[Opening DATA EXTRACTS section]

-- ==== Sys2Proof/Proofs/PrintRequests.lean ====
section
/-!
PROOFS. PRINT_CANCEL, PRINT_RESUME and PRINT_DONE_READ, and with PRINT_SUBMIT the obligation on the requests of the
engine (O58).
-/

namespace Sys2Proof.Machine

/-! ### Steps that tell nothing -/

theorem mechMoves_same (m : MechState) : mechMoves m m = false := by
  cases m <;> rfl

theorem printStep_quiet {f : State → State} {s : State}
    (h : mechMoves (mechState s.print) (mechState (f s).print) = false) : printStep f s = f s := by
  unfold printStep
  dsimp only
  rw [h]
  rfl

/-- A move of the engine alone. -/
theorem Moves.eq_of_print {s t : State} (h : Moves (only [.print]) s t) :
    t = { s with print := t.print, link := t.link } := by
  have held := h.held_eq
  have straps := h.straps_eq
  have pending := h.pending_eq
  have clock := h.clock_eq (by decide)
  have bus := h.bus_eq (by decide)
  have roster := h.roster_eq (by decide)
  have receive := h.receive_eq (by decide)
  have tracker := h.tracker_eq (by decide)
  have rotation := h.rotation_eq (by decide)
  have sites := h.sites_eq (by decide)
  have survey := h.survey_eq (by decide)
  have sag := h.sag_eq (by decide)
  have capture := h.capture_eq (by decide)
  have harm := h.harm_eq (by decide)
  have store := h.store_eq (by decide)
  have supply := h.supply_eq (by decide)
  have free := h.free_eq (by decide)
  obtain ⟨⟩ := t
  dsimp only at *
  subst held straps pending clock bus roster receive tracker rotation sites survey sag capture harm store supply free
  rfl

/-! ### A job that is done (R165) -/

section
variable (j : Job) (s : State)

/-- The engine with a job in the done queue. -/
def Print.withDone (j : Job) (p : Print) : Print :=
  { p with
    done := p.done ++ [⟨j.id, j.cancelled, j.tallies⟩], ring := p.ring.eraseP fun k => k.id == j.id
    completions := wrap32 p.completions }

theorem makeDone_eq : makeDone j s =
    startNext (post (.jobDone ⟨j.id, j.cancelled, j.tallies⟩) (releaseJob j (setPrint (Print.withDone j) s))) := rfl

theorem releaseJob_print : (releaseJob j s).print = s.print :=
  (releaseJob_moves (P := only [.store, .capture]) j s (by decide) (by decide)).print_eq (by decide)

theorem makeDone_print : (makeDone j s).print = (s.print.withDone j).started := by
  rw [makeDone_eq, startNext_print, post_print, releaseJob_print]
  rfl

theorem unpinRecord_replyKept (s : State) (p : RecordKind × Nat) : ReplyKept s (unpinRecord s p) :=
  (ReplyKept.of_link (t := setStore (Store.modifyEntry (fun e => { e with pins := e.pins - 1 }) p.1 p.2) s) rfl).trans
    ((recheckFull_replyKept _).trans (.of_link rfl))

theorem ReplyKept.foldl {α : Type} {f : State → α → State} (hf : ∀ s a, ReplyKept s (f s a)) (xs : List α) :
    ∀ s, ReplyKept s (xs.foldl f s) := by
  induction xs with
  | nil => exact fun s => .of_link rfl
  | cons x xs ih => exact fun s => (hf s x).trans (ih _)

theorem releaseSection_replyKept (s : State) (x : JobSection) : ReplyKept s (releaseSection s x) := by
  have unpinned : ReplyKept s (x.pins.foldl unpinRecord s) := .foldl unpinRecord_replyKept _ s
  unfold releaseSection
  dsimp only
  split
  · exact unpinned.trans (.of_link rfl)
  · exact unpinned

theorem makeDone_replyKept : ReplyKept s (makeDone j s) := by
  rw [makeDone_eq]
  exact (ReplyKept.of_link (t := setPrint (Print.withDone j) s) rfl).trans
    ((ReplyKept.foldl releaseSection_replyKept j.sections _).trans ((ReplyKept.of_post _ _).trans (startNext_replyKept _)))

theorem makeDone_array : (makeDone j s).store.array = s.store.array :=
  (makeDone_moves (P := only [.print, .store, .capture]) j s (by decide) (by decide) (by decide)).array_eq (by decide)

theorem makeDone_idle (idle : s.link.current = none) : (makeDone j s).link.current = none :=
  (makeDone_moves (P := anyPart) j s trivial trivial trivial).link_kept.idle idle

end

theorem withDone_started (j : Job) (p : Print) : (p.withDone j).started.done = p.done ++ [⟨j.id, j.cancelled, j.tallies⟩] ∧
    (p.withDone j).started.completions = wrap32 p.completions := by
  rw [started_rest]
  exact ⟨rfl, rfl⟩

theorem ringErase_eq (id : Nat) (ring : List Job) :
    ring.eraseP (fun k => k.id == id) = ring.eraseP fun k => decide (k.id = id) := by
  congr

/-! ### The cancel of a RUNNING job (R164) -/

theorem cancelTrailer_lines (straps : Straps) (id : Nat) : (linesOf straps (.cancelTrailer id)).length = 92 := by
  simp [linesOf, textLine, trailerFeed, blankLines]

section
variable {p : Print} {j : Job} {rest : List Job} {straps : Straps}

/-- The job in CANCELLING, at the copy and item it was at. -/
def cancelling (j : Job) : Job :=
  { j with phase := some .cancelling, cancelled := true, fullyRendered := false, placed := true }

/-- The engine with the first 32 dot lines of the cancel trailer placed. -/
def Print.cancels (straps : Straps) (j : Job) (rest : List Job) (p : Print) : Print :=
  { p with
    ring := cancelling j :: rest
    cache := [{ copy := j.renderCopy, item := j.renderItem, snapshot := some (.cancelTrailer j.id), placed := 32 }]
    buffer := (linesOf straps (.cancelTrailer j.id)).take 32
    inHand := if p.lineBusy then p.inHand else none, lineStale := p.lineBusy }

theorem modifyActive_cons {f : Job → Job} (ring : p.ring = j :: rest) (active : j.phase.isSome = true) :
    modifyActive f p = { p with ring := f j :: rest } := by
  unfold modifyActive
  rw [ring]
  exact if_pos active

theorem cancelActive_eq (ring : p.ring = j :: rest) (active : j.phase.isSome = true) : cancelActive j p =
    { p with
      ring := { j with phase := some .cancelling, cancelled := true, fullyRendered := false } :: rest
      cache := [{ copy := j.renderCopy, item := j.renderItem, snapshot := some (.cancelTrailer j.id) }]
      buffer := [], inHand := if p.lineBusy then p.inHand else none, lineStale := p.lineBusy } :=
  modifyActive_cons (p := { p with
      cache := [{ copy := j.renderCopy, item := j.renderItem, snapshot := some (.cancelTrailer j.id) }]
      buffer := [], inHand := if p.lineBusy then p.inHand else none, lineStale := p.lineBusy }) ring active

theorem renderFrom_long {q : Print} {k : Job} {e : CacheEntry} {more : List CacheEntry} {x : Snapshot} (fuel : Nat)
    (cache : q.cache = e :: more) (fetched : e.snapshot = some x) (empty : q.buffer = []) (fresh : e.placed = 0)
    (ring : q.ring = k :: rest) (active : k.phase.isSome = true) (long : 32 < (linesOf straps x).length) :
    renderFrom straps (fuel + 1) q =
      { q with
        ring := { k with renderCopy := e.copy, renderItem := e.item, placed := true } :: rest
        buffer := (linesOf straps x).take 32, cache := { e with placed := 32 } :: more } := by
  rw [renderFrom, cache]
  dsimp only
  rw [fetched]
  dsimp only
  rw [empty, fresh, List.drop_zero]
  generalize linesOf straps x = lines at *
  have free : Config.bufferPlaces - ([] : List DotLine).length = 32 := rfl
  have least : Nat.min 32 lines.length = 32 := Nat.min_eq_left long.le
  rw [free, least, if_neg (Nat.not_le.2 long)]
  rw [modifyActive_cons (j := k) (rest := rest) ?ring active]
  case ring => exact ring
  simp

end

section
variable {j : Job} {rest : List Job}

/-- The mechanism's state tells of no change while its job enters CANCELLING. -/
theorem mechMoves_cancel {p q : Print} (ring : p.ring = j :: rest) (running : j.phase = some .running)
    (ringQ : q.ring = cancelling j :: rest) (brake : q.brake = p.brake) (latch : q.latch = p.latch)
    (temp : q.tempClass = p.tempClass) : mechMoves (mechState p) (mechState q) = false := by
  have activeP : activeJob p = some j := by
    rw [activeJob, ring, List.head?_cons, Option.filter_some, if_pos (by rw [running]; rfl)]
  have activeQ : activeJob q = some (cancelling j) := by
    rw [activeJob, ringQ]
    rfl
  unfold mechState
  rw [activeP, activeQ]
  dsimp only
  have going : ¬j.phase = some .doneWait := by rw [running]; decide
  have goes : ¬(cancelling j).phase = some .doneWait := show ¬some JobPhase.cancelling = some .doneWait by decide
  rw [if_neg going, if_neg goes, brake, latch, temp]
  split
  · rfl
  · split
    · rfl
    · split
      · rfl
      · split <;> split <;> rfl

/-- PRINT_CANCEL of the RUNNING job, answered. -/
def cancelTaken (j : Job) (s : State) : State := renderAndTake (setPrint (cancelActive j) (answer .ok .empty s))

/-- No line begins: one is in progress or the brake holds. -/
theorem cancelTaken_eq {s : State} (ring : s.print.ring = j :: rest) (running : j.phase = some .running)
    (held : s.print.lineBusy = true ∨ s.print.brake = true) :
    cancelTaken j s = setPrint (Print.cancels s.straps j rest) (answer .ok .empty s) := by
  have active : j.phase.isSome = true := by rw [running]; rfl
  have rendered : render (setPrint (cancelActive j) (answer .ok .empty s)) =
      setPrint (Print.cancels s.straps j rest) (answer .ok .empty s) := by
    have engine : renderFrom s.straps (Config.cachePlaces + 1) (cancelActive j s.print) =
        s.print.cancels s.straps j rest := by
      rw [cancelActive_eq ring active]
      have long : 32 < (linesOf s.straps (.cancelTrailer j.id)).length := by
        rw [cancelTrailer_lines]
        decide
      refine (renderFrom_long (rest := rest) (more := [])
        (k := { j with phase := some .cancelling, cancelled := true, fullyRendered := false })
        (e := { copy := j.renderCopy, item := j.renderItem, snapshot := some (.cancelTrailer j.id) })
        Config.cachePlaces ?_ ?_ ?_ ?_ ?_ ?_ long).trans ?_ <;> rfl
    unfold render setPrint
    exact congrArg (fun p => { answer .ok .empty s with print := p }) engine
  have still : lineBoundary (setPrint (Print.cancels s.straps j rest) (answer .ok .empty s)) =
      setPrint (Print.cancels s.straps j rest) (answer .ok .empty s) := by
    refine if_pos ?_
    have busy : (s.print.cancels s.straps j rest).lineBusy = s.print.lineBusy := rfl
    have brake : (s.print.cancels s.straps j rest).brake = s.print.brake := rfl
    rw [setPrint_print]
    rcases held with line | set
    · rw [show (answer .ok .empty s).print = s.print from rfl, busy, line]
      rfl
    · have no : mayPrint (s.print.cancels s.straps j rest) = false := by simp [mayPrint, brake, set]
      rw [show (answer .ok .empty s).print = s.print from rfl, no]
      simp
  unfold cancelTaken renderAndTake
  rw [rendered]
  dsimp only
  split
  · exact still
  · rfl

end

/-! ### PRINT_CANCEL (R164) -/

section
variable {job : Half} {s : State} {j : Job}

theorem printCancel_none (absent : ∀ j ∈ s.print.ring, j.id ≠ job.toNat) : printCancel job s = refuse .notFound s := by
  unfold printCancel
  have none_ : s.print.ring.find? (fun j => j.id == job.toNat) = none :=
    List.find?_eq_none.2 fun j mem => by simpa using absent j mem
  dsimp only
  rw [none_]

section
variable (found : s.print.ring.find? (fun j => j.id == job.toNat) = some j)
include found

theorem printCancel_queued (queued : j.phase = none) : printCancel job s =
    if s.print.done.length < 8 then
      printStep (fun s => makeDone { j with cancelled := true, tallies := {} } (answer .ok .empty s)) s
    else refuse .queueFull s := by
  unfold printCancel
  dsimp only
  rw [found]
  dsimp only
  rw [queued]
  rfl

[Closing DATA EXTRACTS section]

(WHAT YOU ARE ASKED TO DO) Please give again only the lines from the start of the material through the line holding "done (R165) -/", exactly as they are written.

(SOLUTION FOR THIS PROBLEM)
-- ==== Sys2Proof/Proofs/PrintRequests.lean ====
section
/-!
PROOFS. PRINT_CANCEL, PRINT_RESUME and PRINT_DONE_READ, and with PRINT_SUBMIT the obligation on the requests of the
engine (O58).
-/

namespace Sys2Proof.Machine

/-! ### Steps that tell nothing -/

theorem mechMoves_same (m : MechState) : mechMoves m m = false := by
  cases m <;> rfl

theorem printStep_quiet {f : State → State} {s : State}
    (h : mechMoves (mechState s.print) (mechState (f s).print) = false) : printStep f s = f s := by
  unfold printStep
  dsimp only
  rw [h]
  rfl

/-- A move of the engine alone. -/
theorem Moves.eq_of_print {s t : State} (h : Moves (only [.print]) s t) :
    t = { s with print := t.print, link := t.link } := by
  have held := h.held_eq
  have straps := h.straps_eq
  have pending := h.pending_eq
  have clock := h.clock_eq (by decide)
  have bus := h.bus_eq (by decide)
  have roster := h.roster_eq (by decide)
  have receive := h.receive_eq (by decide)
  have tracker := h.tracker_eq (by decide)
  have rotation := h.rotation_eq (by decide)
  have sites := h.sites_eq (by decide)
  have survey := h.survey_eq (by decide)
  have sag := h.sag_eq (by decide)
  have capture := h.capture_eq (by decide)
  have harm := h.harm_eq (by decide)
  have store := h.store_eq (by decide)
  have supply := h.supply_eq (by decide)
  have free := h.free_eq (by decide)
  obtain ⟨⟩ := t
  dsimp only at *
  subst held straps pending clock bus roster receive tracker rotation sites survey sag capture harm store supply free
  rfl

/-! ### A job that is done (R165) -/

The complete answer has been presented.